Exercise directions: The answer should consist of every record, reproduced exactly.

Dataset records:
/-- A step of the acting engine dequeues: its occupancy and its last landing, in figures from here, and the untimed copies
it starts (R112, R142, R175, R291, R294). -/
def State.stepDone (s : State) (occ land copies : Nat) : Act :=
  s.upd (.stepDone s.unit (s.cyc + occ * s.mul) (s.cyc + land * s.mul) copies)

/-- Where the control stream goes on after a bundle has issued: the loops that the transfer leaves end, and a loop whose
last bundle issued without a taken transfer goes round or ends, also under an inner loop that a CALL or a RET left open, which ends
with it (R68 to R71; assumptions 55). A LOOP of count 0 whose body ends this one is this one's last bundle (the model's choice;
assumptions 55). xfer: 0 none, 1 a jump or branch, 2 CALL or RET, and 3 TRET, which end no loop and go round none (R71, R217). -/
def loopsAfter (xfer iss next : Nat) : List LoopRun → List LoopRun × Nat × Nat
  | [] => ([], next, 0)
  | l :: ls =>
    if 2 ≤ xfer then (l :: ls, next, 0)
    else if xfer = 1 then
      if l.first ≤ next ∧ next < l.stop then (l :: ls, next, 0) else loopsAfter xfer iss next ls
    else if next = l.stop ∧ l.first ≤ iss ∧ iss < l.stop then
      if l.iter + 1 < l.count then ({ l with iter := l.iter + 1 } :: ls, l.first, if 64 < l.len then 1 else 0)
      else loopsAfter xfer iss next ls
    else
      let o := loopsAfter xfer iss next ls
      if o.1.length < ls.length then o else (l :: o.1, o.2)

/-- One byte after another of a stored word, least significant first (R75). -/
def wordBytes (w : Nat) : List Nat := [w % 256, w / 256 % 256, w / 65536 % 256, w / 16777216 % 256]
/-- The bytes that the bundle issuing adds to a signature: its words as stored, and the literal of RUNS or LOOPB (R75). The
packed words end at the first whose E bit is 1. -/
def bundleBytes (w : Nat) : List Nat :=
  let a := w % 2 ^ 32
  let b := w / 2 ^ 32 % 2 ^ 32
  let c := w / 2 ^ 64 % 2 ^ 32
  if takesLiteral (a % 2 ^ 31) then wordBytes a ++ wordBytes b
  else if a / 2 ^ 31 = 1 then wordBytes a
  else if b / 2 ^ 31 = 1 then wordBytes a ++ wordBytes b
  else wordBytes a ++ wordBytes b ++ wordBytes c

/-- How the bundle that has issued leaves the loops: as its transfer says; a word of the handler that lies over the image's own words is in
no body, and ends no loop (assumptions 62). -/
def Core.leave (c : Core) (fwAt : Nat) : Nat :=
  if c.inHandler && decide (fwAt ≤ c.issPc) && decide (Config.codeWords ≤ fwAt + Config.handlerLen) then 2 else c.xfer
/-- What retires a bundle of the control core: the pc moves on, loops turn, the next issue cycle is set, and an open segment's
signature takes its words (R55, R66, R70, R75). The idle cycle of a back edge follows the cycle that WAITS names, too, where WAITS
stands in the last bundle of a long body; any other wait that the bundle begins absorbs it, as does the instant that follows an ENDI
(R70, R79; the model's choice; assumptions 55). TRET's own word is none of the interrupted segment's (R75, R217). A handler that stands in place of
an image's words is in none of its loops (assumptions 62). -/
def retire (s : State) : List Act :=
  let c := s.cc
  let d := c.divisor 0
  let (ls, pc, extra) := loopsAfter (c.leave s.rr.fwAt) c.issPc c.npc c.loops
  [s.upd (.loopsOld c.loops), s.upd (.loops ls), s.upd (.pc pc), s.upd (.nextAt (s.cyc + c.ncost + extra * d)), s.upd (.held false), s.upd (.xfer 0)] ++
    if s.inSeg && c.xfer ≠ 3 then [s.upd (.crc (bundleBytes s.word))] else []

Completed task:
/-- A step of the acting engine dequeues: its occupancy and its last landing, in figures from here, and the untimed copies
it starts (R112, R142, R175, R291, R294). -/
def State.stepDone (s : State) (occ land copies : Nat) : Act :=
  s.upd (.stepDone s.unit (s.cyc + occ * s.mul) (s.cyc + land * s.mul) copies)

/-- Where the control stream goes on after a bundle has issued: the loops that the transfer leaves end, and a loop whose
last bundle issued without a taken transfer goes round or ends, also under an inner loop that a CALL or a RET left open, which ends
with it (R68 to R71; assumptions 55). A LOOP of count 0 whose body ends this one is this one's last bundle (the model's choice;
assumptions 55). xfer: 0 none, 1 a jump or branch, 2 CALL or RET, and 3 TRET, which end no loop and go round none (R71, R217). -/
def loopsAfter (xfer iss next : Nat) : List LoopRun → List LoopRun × Nat × Nat
  | [] => ([], next, 0)
  | l :: ls =>
    if 2 ≤ xfer then (l :: ls, next, 0)
    else if xfer = 1 then
      if l.first ≤ next ∧ next < l.stop then (l :: ls, next, 0) else loopsAfter xfer iss next ls
    else if next = l.stop ∧ l.first ≤ iss ∧ iss < l.stop then
      if l.iter + 1 < l.count then ({ l with iter := l.iter + 1 } :: ls, l.first, if 64 < l.len then 1 else 0)
      else loopsAfter xfer iss next ls
    else
      let o := loopsAfter xfer iss next ls
      if o.1.length < ls.length then o else (l :: o.1, o.2)

/-- One byte after another of a stored word, least significant first (R75). -/
def wordBytes (w : Nat) : List Nat := [w % 256, w / 256 % 256, w / 65536 % 256, w / 16777216 % 256]
/-- The bytes that the bundle issuing adds to a signature: its words as stored, and the literal of RUNS or LOOPB (R75). The
packed words end at the first whose E bit is 1. -/
def bundleBytes (w : Nat) : List Nat :=
  let a := w % 2 ^ 32
  let b := w / 2 ^ 32 % 2 ^ 32
  let c := w / 2 ^ 64 % 2 ^ 32
  if takesLiteral (a % 2 ^ 31) then wordBytes a ++ wordBytes b
  else if a / 2 ^ 31 = 1 then wordBytes a
  else if b / 2 ^ 31 = 1 then wordBytes a ++ wordBytes b
  else wordBytes a ++ wordBytes b ++ wordBytes c

/-- How the bundle that has issued leaves the loops: as its transfer says; a word of the handler that lies over the image's own words is in
no body, and ends no loop (assumptions 62). -/
def Core.leave (c : Core) (fwAt : Nat) : Nat :=
  if c.inHandler && decide (fwAt ≤ c.issPc) && decide (Config.codeWords ≤ fwAt + Config.handlerLen) then 2 else c.xfer
/-- What retires a bundle of the control core: the pc moves on, loops turn, the next issue cycle is set, and an open segment's
signature takes its words (R55, R66, R70, R75). The idle cycle of a back edge follows the cycle that WAITS names, too, where WAITS
stands in the last bundle of a long body; any other wait that the bundle begins absorbs it, as does the instant that follows an ENDI
(R70, R79; the model's choice; assumptions 55). TRET's own word is none of the interrupted segment's (R75, R217). A handler that stands in place of
an image's words is in none of its loops (assumptions 62). -/
def retire (s : State) : List Act :=
  let c := s.cc
  let d := c.divisor 0
  let (ls, pc, extra) := loopsAfter (c.leave s.rr.fwAt) c.issPc c.npc c.loops
  [s.upd (.loopsOld c.loops), s.upd (.loops ls), s.upd (.pc pc), s.upd (.nextAt (s.cyc + c.ncost + extra * d)), s.upd (.held false), s.upd (.xfer 0)] ++
    if s.inSeg && c.xfer ≠ 3 then [s.upd (.crc (bundleBytes s.word))] else []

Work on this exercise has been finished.